:: Task instructions ::
In the material below, find the line with "List (Word ×" and the line with "(0x24#8, .a85chDigit24to27 0x24#8), (0x27#8, .a85chDigit24to27", then output those two lines and every line between them, exactly.

[[ Provided records open ]]

-- ==== Sys2Proof/Tests/Slice0.lean ====
section
/-! SUPPORT. Tests: decoding and well-formedness against the opcode table, single steps against the vectors of
95_test_vectors.md, and for every statement with hypotheses a state and operands that meet them. -/

namespace Sys2Proof.Tests

open Sys2Proof Sys2Proof.Machine

/-! ## Decoding: the words of spec/opcode_table.json, written out from its `match` and `hi` (R92, R96, R98 to R100) -/

theorem test_decode_cmd_1 :
    ∀ p ∈ ((
    [(0x00000000#32, .nop), (0x00000001#32, .startA85Dec), (0x00000081#32, .startA85Enc),
      (0x00000011#32, .startAhxDec), (0x00000091#32, .startAhxEnc), (0x00000021#32, .startLzwDec),
      (0x000000A1#32, .startLzwEnc), (0x00000031#32, .startPredDec), (0x000000B1#32, .startPredEnc),
      (0x00000002#32, .push), (0x00000003#32, .finish), (0x00000004#32, .abort)] :
      List (Word × Instr))), decode (.cmd p.1) = some p.2 := by decide

theorem test_decode_a85ch_1 :
    ∀ p ∈ ((
    [(0x00#8, .a85chWs00), (0x09#8, .a85chWs09), (0x0A#8, .a85chWs0A), (0x0C#8, .a85chWs0Cto0D 0x0C#8),
      (0x0D#8, .a85chWs0Cto0D 0x0D#8), (0x20#8, .a85chWs20), (0x21#8, .a85chDigit21),
      (0x22#8, .a85chDigit22to23 0x22#8), (0x23#8, .a85chDigit22to23 0x23#8),
      (0x24#8, .a85chDigit24to27 0x24#8), (0x27#8, .a85chDigit24to27 0x27#8),
      (0x28#8, .a85chDigit28to2F 0x28#8), (0x2F#8, .a85chDigit28to2F 0x2F#8),
      (0x30#8, .a85chDigit30to3F 0x30#8), (0x3F#8, .a85chDigit30to3F 0x3F#8),
      (0x40#8, .a85chDigit40to5F 0x40#8)] :
      List (Byte × Instr))), decode (.a85ch p.1) = some p.2 := by decide

theorem test_decode_a85ch_2 :
    ∀ p ∈ ((
    [(0x5F#8, .a85chDigit40to5F 0x5F#8), (0x60#8, .a85chDigit60to6F 0x60#8),
      (0x6F#8, .a85chDigit60to6F 0x6F#8), (0x70#8, .a85chDigit70to73 0x70#8),
      (0x73#8, .a85chDigit70to73 0x73#8), (0x74#8, .a85chDigit74to75 0x74#8),
      (0x75#8, .a85chDigit74to75 0x75#8), (0x7A#8, .a85chZ7A), (0x7E#8, .a85chTilde7E),
      (0x01#8, .a85chBad01), (0x02#8, .a85chBad02to03 0x02#8), (0x03#8, .a85chBad02to03 0x03#8),
      (0x04#8, .a85chBad04to07 0x04#8), (0x07#8, .a85chBad04to07 0x07#8), (0x08#8, .a85chBad08),
      (0x0B#8, .a85chBad0B)] :
      List (Byte × Instr))), decode (.a85ch p.1) = some p.2 := by decide

theorem test_decode_a85ch_3 :
    ∀ p ∈ ((
    [(0x0E#8, .a85chBad0Eto0F 0x0E#8), (0x0F#8, .a85chBad0Eto0F 0x0F#8), (0x10#8, .a85chBad10to1F 0x10#8),
      (0x1F#8, .a85chBad10to1F 0x1F#8), (0x76#8, .a85chBad76to77 0x76#8), (0x77#8, .a85chBad76to77 0x77#8),
      (0x78#8, .a85chBad78to79 0x78#8), (0x79#8, .a85chBad78to79 0x79#8), (0x7B#8, .a85chBad7B),
      (0x7C#8, .a85chBad7Cto7D 0x7C#8), (0x7D#8, .a85chBad7Cto7D 0x7D#8), (0x7F#8, .a85chBad7F),
      (0x80#8, .a85chBad80toFF 0x80#8), (0xFF#8, .a85chBad80toFF 0xFF#8)] :
      List (Byte × Instr))), decode (.a85ch p.1) = some p.2 := by decide

theorem test_decode_a85chT_1 :
    ∀ p ∈ ((
    [(0x00#8, .a85chTWs00), (0x09#8, .a85chTWs09), (0x0A#8, .a85chTWs0A), (0x0C#8, .a85chTWs0Cto0D 0x0C#8),
      (0x0D#8, .a85chTWs0Cto0D 0x0D#8), (0x20#8, .a85chTWs20), (0x3E#8, .a85chTGt3E),
      (0x01#8, .a85chTBad01), (0x02#8, .a85chTBad02to03 0x02#8), (0x03#8, .a85chTBad02to03 0x03#8),
      (0x04#8, .a85chTBad04to07 0x04#8), (0x07#8, .a85chTBad04to07 0x07#8), (0x08#8, .a85chTBad08),
      (0x0B#8, .a85chTBad0B), (0x0E#8, .a85chTBad0Eto0F 0x0E#8), (0x0F#8, .a85chTBad0Eto0F 0x0F#8)] :
      List (Byte × Instr))), decode (.a85chT p.1) = some p.2 := by decide
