-- ==== Sys2Proof/Machine/Environment.lean ====
section
/-!
DEFINITION. Machine/Environment.lean: the moves of the agents other than the sequencer (00_scope.md rule R16): the drain, the
host's inputs and reset, another holder of a port, the device's answering, and what becomes of a port the block does not hold.
-/

namespace Sys2Proof.Machine

/-- The drain: the byte at the head of TXQ goes to the end of LINE; an empty queue stays (60_exceptions.md rule R190). -/
def drainByte (d : Device) : Device :=
  match d.txq with
  | [] => d
  | b :: rest => { d with txq := rest, line := d.line ++ [b] }

/-- Reset of the block: every register takes its value of the table of 10_state.md rule R43, EV is empty, the block's wires are
idle; the host's wires and the environment are not touched (70_reset_and_hazards.md rule R200). -/
def resetBlock (s : State) : State :=
  { State.reset with inp := s.inp, devs := s.devs, link := s.link, answers := s.answers, turns := s.turns }

/-- Reset is allowed in IDLE and HALT only (70_reset_and_hazards.md rule R202, decision D18; log 22). -/
def resetAllowed (s : State) : Bool := s.upc == upcIdle || s.upc == upcHalt

/-- Another agent tries to open a port: it gets the hold if the device exists and nobody, this block included, holds it
(20_memory.md rule R61, 70_reset_and_hazards.md rule R209; log 33). -/
def otherOpens (p : HostInt) (s : State) : State :=
  if s.link = some p then s else modifyAt p (fun d => { d with heldByOther := true }) s

/-- Another agent gives up its hold of a port (20_memory.md rule R61). -/
def otherCloses (p : HostInt) (s : State) : State := modifyAt p (fun d => { d with heldByOther := false }) s

/-- The device decides its answer to a transaction. A micro-operation that waits with its request raised goes on with it at its
next step (60_exceptions.md rule R185, 00_scope.md rule R12; log 4). -/
def deviceAnswers (c : DevChoice) (s : State) : State := { s with answers := s.answers ++ [c] }

/-- The control block and the timeout settings of a port become any others, unless this block holds the port: what becomes of the
settings after a session is left open (93_implementation_defined.md U18), and while a session holds the port nobody else has access
(20_memory.md rule R61; log 35). -/
def portSettingsChange (p : HostInt) (d : Dcb) (m : Tmo) (s : State) : State :=
  if s.link = some p then s else modifyAt p (fun x => { x with dcb := d, tmo := m }) s

/-- The move of a turn that is not the sequencer's. No move adds a port or takes one away: whether the set of existing ports changes
during a run is left open by 10_state.md rule R40, and the model keeps it (DESIGN CHOICE, log 36). -/
def environmentMove (t : Turn) (s : State) : Result :=
  match t with
  | .sequencer => .next s
  | .drain p => .next (modifyAt p drainByte s)
  | .drive h => .next { s with inp := h }
  | .reset => if resetAllowed s then .next (resetBlock s) else .refused .resetDuringSession
  | .otherOpen p => .next (otherOpens p s)
  | .otherClose p => .next (otherCloses p s)
  | .answer c => .next (deviceAnswers c s)
  | .portSettings p d m => .next (portSettingsChange p d m s)

end Sys2Proof.Machine
end

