-- ==== Sys2Proof/Certificates/Slice0/Obligations.lean ====
section
/-!
DEFINITION. Certificates/Slice0/Obligations.lean: the statements for the provers. Each docstring names the rules it formalises;
"log n" names the entry of notes/assumptions where a clause rests on a choice of the model.
-/

open Sys2Proof Sys2Proof.Machine Sys2Proof.Safety

/-! ## Reset, the step and the micro-program counter -/

/-- 10_state.md rule R43: what reset leaves in every register of the block; ⊥ is "holds no value". -/
def Obligations.ResetLeavesTheTable : Prop :=
  State.reset.upc = 0 ∧ State.reset.conn = .unopened ∧ State.reset.handle = false ∧ State.reset.pktValid = false ∧
    State.reset.err = .none ∧ State.reset.done = false ∧ State.reset.exit = none ∧ State.reset.cam = none ∧
    State.reset.preset = none ∧ State.reset.baud = none ∧ State.reset.port = none ∧
    (∀ i, pktGet State.reset.pkt i = none) ∧ State.reset.dcb = none ∧ State.reset.bytesWritten = none ∧ State.reset.ev = []

/-- 70_reset_and_hazards.md rule R200: reset, where it is allowed, puts every register into its reset value, empties EV and does
not touch the device side. -/
def Obligations.ResetKeepsTheDevice : Prop :=
  ∀ (s : State) (rest : List Turn), s.turns = .reset :: rest → (s.upc = upcIdle ∨ s.upc = upcHalt) →
    ∃ t, step s = .next t ∧ sameRegisters State.reset t ∧ t.ev = [] ∧ t.devs = s.devs ∧ t.link = s.link ∧ t.inp = s.inp

/-- 93_implementation_defined.md U12, 42_interfaces.md rule R158: a reset during a session is refused. -/
def Obligations.ResetDuringASessionIsRefused : Prop :=
  ∀ (s : State) (rest : List Turn), s.turns = .reset :: rest → s.upc ≠ upcIdle → s.upc ≠ upcHalt →
    step s = .refused .resetDuringSession

/-- 00_scope.md rule R15: when UPC decodes to a micro-operation and it is the sequencer's move, the step is exec of it; the
sequencer's turn is taken off the model's list of turns (log 21). -/
def Obligations.StepRunsTheDecodedMicroOp : Prop :=
  ∀ (s : State) (i : Instr), decodeUpc s.upc = .ok i →
    (s.turns = [] → step s = exec i s) ∧
    (∀ rest, s.turns = .sequencer :: rest → step s = exec i { s with turns := rest })

/-- 30_encoding.md rule R84: each UPC code selects the one micro-operation of its name. -/
def Obligations.UpcCodesSelectTheMicroOps : Prop :=
  ∀ s : State, s.turns = [] →
    (s.upc.toNat = 0 → step s = exec .start s) ∧ (s.upc.toNat = 1 → step s = exec .encode s) ∧
    (s.upc.toNat = 2 → step s = exec .openPort s) ∧ (s.upc.toNat = 3 → step s = exec .cfgGet s) ∧
    (s.upc.toNat = 4 → step s = exec .cfgSet s) ∧ (s.upc.toNat = 5 → step s = exec .cfgTmo s) ∧
    (s.upc.toNat = 6 → step s = exec .send s) ∧ (s.upc.toNat = 7 → step s = exec .verify s) ∧
    (s.upc.toNat = 8 → step s = exec .finalize s) ∧ (s.upc.toNat = 9 → step s = exec .close s) ∧
    (s.upc.toNat = 10 → step s = exec .halt s)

[[ Provided records closed ]]

:: Answer box ::
      List (Word × Instr))), decode (.cmd p.1) = some p.2 := by decide

theorem test_decode_a85ch_1 :
    ∀ p ∈ ((
    [(0x00#8, .a85chWs00), (0x09#8, .a85chWs09), (0x0A#8, .a85chWs0A), (0x0C#8, .a85chWs0Cto0D 0x0C#8),
      (0x0D#8, .a85chWs0Cto0D 0x0D#8), (0x20#8, .a85chWs20), (0x21#8, .a85chDigit21),
      (0x22#8, .a85chDigit22to23 0x22#8), (0x23#8, .a85chDigit22to23 0x23#8),
      (0x24#8, .a85chDigit24to27 0x24#8), (0x27#8, .a85chDigit24to27 0x27#8),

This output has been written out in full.